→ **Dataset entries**
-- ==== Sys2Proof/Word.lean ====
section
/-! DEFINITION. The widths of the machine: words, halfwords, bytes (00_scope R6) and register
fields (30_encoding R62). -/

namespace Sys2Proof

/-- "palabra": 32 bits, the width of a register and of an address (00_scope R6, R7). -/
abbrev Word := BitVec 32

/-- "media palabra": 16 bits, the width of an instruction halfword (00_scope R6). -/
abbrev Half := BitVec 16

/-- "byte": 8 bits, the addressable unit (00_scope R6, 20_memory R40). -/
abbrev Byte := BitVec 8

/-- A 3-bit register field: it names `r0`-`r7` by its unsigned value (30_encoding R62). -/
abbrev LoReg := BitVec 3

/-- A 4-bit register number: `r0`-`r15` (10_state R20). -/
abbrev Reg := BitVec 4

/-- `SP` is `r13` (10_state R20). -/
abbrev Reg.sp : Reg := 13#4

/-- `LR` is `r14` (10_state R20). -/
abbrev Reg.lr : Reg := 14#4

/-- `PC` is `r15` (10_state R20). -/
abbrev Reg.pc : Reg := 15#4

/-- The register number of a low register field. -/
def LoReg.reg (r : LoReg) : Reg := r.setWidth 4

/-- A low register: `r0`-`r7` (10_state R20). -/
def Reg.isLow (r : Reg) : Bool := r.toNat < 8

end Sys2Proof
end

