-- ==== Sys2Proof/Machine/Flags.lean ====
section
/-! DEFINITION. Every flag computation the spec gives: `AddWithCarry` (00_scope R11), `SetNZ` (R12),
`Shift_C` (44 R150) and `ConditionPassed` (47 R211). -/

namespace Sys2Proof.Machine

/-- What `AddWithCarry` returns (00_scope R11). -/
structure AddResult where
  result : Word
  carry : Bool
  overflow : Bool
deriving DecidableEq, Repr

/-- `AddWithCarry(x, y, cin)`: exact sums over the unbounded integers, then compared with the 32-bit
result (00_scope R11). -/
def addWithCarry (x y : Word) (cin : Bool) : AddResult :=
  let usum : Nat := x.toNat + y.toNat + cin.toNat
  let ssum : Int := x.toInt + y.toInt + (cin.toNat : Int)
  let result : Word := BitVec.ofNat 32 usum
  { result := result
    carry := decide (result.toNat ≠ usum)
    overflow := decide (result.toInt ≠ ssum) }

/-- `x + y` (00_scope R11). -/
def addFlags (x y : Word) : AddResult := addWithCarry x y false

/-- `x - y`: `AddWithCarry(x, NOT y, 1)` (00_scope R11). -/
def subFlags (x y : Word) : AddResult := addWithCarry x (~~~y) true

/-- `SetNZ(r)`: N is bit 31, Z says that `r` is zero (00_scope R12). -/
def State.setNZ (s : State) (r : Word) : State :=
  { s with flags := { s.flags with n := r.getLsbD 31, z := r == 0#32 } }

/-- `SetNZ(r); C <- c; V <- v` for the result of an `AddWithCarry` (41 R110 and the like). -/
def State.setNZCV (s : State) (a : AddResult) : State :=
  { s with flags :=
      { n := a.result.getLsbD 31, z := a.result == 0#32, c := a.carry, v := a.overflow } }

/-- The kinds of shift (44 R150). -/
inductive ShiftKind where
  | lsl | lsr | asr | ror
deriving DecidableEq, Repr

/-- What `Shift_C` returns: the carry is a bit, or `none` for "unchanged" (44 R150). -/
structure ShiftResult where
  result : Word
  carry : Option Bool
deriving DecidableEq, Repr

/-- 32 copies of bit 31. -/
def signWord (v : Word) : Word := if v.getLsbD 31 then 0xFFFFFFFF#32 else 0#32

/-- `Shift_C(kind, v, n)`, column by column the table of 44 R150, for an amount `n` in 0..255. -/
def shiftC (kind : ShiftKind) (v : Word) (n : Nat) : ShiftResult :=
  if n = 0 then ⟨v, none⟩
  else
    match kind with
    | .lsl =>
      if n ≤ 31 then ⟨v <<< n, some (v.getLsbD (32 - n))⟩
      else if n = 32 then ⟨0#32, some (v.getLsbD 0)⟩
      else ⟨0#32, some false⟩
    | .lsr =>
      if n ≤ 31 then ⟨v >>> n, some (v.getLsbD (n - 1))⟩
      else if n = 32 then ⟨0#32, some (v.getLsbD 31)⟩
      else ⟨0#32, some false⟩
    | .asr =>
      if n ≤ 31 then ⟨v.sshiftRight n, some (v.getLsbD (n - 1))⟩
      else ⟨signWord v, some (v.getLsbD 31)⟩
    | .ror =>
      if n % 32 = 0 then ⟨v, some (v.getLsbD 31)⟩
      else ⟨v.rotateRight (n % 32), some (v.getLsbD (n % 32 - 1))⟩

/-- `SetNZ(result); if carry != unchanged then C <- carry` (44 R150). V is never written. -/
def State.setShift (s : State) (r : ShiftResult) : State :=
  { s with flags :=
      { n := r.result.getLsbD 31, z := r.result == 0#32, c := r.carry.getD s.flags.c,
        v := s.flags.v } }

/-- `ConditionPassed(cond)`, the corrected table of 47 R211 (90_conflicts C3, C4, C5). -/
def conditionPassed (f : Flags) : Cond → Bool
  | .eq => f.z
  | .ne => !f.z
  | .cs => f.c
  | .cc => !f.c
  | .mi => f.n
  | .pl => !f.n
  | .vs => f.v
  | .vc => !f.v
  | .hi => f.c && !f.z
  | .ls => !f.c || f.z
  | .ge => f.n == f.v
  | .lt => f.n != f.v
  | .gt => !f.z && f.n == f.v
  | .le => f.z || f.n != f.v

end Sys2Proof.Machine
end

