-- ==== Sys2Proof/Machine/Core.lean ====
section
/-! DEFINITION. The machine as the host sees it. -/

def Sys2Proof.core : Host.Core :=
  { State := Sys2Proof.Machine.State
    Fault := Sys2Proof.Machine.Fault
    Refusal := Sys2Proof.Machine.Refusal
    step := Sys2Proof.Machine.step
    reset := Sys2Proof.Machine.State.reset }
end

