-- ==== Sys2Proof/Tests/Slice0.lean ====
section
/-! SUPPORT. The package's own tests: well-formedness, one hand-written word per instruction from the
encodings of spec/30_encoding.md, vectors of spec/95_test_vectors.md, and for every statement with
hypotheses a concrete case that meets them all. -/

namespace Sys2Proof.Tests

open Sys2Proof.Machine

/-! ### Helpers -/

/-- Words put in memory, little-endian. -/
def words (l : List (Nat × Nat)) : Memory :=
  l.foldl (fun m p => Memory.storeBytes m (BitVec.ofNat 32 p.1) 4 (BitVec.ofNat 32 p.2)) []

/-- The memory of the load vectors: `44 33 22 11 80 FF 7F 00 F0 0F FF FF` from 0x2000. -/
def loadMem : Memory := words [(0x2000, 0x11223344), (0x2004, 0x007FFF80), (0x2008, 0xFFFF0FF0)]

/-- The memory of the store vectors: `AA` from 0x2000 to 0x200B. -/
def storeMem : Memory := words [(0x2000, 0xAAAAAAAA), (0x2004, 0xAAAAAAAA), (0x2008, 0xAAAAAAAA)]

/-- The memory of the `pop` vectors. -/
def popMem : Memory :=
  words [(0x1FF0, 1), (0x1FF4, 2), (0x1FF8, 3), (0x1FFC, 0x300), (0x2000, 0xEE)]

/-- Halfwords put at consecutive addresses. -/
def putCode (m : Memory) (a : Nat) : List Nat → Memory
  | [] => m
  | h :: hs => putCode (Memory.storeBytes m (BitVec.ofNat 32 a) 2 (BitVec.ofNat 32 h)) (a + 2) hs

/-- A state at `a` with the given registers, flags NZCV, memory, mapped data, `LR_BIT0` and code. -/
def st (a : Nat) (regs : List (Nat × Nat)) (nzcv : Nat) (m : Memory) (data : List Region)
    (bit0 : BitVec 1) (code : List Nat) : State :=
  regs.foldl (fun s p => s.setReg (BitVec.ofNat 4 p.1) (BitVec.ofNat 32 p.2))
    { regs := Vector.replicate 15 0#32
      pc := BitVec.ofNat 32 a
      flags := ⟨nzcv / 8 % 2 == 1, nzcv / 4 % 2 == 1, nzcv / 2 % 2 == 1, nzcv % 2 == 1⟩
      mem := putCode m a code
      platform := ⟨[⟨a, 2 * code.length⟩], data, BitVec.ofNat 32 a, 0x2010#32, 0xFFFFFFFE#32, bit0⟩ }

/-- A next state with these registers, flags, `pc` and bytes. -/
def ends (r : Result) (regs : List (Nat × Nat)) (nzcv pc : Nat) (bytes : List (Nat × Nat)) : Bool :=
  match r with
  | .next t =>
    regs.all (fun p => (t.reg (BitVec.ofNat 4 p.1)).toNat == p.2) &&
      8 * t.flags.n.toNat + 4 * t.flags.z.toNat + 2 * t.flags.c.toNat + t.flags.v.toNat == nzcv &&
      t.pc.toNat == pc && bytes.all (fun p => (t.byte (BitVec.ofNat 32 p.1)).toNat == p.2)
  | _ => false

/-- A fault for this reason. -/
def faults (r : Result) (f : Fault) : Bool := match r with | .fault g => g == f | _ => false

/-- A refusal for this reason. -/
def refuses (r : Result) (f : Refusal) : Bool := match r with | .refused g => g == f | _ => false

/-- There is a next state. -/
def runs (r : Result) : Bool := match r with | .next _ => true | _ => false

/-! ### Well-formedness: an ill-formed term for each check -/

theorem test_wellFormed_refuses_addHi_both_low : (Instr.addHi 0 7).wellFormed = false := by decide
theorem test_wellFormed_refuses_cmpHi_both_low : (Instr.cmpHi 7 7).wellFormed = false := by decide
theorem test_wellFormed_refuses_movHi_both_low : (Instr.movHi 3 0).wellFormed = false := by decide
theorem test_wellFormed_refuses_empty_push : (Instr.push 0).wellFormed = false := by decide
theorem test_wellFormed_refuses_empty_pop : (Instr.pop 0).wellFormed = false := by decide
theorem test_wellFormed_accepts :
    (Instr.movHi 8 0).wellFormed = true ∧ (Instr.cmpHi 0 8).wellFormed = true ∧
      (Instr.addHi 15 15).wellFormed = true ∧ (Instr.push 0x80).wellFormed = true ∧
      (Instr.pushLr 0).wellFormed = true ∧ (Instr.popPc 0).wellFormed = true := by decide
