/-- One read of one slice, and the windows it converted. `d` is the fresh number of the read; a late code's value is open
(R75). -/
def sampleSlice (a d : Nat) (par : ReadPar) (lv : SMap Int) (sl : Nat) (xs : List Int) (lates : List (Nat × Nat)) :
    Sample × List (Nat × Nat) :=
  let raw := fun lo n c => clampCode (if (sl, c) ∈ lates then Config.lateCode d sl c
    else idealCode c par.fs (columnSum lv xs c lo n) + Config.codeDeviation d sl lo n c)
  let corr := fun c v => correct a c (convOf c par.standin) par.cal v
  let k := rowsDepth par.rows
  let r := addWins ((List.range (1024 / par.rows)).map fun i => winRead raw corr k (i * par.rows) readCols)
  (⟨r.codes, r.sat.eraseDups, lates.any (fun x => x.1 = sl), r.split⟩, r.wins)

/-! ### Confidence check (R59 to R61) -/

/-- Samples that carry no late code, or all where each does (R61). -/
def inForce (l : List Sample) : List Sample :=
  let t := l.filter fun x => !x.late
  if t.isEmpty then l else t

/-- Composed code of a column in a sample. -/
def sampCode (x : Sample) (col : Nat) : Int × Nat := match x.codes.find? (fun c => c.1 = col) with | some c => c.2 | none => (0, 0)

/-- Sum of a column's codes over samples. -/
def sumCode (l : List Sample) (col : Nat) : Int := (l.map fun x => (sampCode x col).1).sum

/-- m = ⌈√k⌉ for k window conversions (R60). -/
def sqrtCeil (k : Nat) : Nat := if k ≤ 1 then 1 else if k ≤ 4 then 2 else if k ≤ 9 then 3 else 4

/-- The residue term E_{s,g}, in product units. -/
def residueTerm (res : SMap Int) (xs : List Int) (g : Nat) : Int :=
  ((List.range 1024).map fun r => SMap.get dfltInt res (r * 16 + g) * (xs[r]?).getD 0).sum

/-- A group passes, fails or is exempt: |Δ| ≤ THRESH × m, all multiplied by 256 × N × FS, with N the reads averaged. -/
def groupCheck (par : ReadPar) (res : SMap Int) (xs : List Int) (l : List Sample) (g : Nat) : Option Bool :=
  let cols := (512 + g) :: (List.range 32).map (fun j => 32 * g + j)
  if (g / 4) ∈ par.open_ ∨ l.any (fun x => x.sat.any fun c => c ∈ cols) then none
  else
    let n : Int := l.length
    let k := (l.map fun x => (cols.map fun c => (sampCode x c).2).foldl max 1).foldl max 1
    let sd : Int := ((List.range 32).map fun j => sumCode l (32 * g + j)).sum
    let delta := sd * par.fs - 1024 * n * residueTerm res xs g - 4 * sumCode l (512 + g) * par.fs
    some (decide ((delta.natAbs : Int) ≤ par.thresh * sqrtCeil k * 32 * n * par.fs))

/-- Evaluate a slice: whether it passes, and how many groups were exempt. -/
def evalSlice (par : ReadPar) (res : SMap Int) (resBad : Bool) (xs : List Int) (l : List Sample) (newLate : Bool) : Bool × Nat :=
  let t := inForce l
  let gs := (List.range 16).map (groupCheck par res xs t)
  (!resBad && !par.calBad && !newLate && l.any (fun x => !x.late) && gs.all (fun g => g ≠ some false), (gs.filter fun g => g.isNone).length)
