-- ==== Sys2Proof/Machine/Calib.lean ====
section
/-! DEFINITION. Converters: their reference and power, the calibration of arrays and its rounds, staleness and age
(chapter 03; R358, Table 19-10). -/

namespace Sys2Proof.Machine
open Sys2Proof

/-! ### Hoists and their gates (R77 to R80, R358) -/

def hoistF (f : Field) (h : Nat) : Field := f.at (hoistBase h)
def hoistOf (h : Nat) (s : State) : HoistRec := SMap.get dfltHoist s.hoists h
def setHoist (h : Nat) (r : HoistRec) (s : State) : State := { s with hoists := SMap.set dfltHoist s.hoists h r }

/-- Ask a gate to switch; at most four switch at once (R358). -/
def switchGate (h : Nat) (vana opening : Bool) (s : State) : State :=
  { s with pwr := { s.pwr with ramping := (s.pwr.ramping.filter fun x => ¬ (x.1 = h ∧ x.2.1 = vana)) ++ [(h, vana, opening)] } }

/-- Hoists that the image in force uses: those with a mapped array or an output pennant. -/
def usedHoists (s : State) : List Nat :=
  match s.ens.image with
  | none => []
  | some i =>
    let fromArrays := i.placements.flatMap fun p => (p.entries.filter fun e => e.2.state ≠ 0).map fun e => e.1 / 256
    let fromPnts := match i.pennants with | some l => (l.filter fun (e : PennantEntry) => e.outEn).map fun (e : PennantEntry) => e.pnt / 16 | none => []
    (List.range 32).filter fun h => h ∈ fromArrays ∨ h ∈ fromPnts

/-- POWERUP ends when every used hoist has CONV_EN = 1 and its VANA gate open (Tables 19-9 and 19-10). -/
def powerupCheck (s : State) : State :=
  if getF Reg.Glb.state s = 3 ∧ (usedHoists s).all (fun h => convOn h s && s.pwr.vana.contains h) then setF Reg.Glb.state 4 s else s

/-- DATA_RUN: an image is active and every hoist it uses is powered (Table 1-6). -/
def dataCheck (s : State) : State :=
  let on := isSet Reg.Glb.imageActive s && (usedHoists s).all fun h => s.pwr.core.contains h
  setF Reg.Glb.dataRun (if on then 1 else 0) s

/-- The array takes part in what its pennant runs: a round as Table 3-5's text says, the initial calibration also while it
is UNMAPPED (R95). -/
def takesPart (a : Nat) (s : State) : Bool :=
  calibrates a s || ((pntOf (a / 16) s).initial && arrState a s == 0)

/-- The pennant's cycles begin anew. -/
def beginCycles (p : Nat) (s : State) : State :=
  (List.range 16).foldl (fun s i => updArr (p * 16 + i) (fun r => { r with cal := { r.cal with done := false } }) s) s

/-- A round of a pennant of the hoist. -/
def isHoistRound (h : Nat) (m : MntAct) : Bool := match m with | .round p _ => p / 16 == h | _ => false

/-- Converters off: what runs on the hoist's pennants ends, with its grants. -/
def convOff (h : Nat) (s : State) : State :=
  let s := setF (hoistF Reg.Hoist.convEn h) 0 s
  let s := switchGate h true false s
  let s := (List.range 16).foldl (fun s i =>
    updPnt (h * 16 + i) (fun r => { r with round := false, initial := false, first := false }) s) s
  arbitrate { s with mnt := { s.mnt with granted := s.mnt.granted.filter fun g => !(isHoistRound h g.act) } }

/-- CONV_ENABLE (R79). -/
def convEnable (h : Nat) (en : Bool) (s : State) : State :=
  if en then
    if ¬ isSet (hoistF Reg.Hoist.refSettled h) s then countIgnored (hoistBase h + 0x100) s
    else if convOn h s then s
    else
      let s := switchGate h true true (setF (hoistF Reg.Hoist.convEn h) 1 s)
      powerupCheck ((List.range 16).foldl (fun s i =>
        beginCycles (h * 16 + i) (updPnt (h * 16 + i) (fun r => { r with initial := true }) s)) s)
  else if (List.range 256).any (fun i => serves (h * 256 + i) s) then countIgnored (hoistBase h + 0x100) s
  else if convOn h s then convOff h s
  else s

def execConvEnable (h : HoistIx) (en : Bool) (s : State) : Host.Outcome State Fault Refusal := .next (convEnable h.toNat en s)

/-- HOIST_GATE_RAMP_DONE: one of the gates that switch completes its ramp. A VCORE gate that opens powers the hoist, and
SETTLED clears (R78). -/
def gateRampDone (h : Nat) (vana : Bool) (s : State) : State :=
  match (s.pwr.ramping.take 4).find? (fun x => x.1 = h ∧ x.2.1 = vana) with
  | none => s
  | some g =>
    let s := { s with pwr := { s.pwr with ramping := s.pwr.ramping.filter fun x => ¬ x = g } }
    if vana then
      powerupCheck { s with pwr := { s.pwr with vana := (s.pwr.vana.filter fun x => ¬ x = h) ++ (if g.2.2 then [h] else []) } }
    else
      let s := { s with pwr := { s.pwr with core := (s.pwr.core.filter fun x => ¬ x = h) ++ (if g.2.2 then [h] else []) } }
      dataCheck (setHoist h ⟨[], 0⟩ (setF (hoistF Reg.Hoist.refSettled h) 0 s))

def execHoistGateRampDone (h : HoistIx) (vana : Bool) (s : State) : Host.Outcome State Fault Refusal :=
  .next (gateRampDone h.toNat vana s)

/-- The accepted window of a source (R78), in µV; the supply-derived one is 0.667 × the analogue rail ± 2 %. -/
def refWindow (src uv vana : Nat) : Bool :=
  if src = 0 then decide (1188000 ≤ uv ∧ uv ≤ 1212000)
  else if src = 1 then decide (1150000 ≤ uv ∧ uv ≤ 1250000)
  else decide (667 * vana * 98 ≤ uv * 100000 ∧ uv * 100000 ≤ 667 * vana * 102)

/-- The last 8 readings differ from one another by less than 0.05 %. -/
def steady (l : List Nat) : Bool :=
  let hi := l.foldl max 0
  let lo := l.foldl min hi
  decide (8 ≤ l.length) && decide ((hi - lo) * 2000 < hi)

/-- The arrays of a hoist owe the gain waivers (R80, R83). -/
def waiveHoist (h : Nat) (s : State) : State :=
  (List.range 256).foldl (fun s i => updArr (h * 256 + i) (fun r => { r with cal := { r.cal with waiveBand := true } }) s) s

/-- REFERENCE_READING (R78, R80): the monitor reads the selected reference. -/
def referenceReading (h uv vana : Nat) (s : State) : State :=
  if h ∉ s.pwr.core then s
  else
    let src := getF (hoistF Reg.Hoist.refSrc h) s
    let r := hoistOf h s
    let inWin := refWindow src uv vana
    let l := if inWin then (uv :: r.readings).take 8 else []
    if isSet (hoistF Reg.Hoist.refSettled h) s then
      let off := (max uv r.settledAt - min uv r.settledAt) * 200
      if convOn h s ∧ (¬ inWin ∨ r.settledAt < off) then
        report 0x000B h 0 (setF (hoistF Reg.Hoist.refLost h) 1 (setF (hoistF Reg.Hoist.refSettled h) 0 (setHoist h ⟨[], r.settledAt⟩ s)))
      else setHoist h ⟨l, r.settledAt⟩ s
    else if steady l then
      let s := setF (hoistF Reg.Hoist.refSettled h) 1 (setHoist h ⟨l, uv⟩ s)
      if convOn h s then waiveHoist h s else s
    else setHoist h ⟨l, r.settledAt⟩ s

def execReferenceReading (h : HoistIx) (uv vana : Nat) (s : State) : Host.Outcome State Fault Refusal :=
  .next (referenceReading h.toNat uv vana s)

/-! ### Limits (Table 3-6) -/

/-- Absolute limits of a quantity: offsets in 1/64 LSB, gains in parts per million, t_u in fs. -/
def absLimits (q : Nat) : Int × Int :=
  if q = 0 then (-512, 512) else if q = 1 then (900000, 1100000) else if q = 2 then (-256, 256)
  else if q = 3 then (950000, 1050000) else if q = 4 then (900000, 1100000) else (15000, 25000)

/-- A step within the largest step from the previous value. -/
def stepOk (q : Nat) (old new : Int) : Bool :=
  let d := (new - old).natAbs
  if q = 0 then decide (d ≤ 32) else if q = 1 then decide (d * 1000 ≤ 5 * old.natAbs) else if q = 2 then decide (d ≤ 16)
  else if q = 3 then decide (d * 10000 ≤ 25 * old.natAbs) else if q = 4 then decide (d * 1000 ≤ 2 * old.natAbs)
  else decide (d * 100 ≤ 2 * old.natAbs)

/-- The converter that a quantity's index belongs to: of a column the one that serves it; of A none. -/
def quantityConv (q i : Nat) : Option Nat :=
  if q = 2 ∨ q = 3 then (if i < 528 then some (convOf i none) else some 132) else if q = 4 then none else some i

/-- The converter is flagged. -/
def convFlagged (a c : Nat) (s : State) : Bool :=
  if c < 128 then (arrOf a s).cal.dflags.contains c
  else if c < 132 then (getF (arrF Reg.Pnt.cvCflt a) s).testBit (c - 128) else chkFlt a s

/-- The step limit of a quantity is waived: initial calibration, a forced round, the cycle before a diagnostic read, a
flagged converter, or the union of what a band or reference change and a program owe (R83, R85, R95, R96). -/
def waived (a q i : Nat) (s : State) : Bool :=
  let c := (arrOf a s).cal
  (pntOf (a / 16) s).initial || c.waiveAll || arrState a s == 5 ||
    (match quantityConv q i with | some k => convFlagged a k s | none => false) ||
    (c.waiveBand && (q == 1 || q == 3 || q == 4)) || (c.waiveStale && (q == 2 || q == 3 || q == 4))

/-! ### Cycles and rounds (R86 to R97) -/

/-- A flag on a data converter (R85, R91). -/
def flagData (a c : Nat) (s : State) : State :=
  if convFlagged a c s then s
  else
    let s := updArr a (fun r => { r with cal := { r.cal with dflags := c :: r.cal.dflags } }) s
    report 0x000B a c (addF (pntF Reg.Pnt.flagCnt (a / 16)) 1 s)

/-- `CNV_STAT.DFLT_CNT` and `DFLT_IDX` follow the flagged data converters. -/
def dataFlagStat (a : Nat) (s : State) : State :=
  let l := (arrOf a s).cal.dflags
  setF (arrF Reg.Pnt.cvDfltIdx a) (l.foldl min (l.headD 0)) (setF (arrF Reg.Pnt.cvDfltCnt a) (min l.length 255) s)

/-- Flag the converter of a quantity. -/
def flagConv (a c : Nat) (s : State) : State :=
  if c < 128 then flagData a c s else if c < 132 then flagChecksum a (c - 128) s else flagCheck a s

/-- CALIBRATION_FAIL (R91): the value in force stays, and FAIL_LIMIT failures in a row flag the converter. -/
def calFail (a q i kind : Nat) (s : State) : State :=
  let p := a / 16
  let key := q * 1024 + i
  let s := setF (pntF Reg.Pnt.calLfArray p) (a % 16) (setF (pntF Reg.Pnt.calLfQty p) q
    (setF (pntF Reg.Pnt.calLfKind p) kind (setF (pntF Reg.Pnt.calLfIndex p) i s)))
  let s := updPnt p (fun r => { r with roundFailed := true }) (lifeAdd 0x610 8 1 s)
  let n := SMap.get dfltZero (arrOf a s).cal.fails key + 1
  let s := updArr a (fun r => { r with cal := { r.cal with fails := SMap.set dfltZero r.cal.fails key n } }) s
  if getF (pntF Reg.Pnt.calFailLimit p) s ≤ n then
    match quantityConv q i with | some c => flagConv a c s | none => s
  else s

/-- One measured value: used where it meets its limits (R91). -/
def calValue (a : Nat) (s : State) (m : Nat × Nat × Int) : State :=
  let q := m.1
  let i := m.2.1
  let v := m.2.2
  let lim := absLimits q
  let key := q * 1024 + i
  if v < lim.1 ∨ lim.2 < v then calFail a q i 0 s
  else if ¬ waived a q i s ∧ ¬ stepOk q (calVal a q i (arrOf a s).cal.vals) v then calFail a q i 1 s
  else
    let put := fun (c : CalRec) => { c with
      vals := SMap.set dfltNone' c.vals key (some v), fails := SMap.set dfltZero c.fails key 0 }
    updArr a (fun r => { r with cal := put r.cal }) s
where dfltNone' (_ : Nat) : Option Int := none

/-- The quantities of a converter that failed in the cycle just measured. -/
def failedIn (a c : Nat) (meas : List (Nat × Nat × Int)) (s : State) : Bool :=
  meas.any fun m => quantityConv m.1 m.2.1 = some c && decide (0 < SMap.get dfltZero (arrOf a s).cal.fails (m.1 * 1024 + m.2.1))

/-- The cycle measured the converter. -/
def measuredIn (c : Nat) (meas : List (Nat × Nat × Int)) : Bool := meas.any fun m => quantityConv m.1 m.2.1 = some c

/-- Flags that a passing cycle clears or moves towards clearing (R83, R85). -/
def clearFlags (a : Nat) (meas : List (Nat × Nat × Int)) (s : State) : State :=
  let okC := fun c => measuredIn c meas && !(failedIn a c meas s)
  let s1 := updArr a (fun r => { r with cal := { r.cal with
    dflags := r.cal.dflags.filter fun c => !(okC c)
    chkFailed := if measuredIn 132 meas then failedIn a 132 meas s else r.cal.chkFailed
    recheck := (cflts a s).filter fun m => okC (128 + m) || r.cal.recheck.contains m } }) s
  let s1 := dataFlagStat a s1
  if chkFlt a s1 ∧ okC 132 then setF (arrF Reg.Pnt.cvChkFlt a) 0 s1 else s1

→ **Action item**
Every line above with the string "getD" in it should be copied into the answer.

→ **Answer to the exercise**
      { n := r.result.getLsbD 31, z := r.result == 0#32, c := r.carry.getD s.flags.c,
  ((List.range 1024).map fun r => SMap.get dfltInt res (r * 16 + g) * (xs[r]?).getD 0).sum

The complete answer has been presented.